Each relationship is a single-column join. No synthetic keys. No ambiguity.

Common synthetic key patterns and resolutions

Qlik pattern Root cause Power BI resolution
Two tables share Date + CustomerID Multiple join columns Use surrogate DateKey; separate relationships per dimension
Transaction + detail table share OrderID + LineNumber Composite primary key Create surrogate TransactionKey; or use single-column key
Multiple date columns (OrderDate, ShipDate, DueDate) Same dimension with multiple roles Role-playing dimension: one DimDate, multiple inactive relationships
Header + line tables share multiple fields Denormalized source Normalize into fact + dimension in dbt Silver layer

4. Resolving circular references

What circular references are

Circular references occur when the association chain creates a loop:

Sales → Customer → Region → Sales (via RegionID)

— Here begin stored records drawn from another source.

-- ==== Sys2Proof/Machine/Step.lean ====
section
/-! DEFINITION. One step: the command at the front of the queue, applied whole; with nothing waiting, a HOST access whose turn
has come, or one cycle of the core clock. -/

namespace Sys2Proof.Machine

/-- Perform the HOST access that has waited longest, and leave the others waiting (R384). -/
def hostStep (s : State) (c : Instr) (u : State) : Host.Outcome State Fault Refusal :=
  match exec c u with
  | .next t => .next (s.hostRest t)
  | o => o

/-- Take the command at the front of the queue and apply it with the queue's rest; an empty queue is a tick of cclk, or the
turn of a HOST access that has waited (log 3). -/
def step (s : State) : Host.Outcome State Fault Refusal :=
  match s.pending with
  | [] => match s.hostTurn with
    | none => .next s.tick
    | some (c, u) => hostStep s c u
  | c :: rest => exec c { s with pending := rest }

/-- The word's command, if it spells one, at the front of the queue. -/
def State.withFetchWord (s : State) (nbits w : Nat) : State :=
  match decodeTableWord nbits w with
  | some c => { s with pending := c :: s.pending }
  | none => s

end Sys2Proof.Machine
end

Qlik allows you to break circular references by explicitly specifying which table holds which version of the looping field. Power BI does not allow circular references at all -- and this is a feature, not a limitation.

Resolution in Power BI

Circular references in Qlik almost always indicate a denormalized or improperly modeled data source. The resolution is proper star schema design:

Pattern 1: Multiple paths to same dimension

// Problem: Sales has CustomerID → Customer has RegionID, but Sales also has RegionID
// Qlik: works with loosely-connected tables
// Power BI: circular reference error

// Solution: Remove RegionID from Sales fact table. Access region through Customer dimension.
// If Sales.RegionID represents something different (e.g., shipping region vs customer region),
// create a separate DimShippingRegion table.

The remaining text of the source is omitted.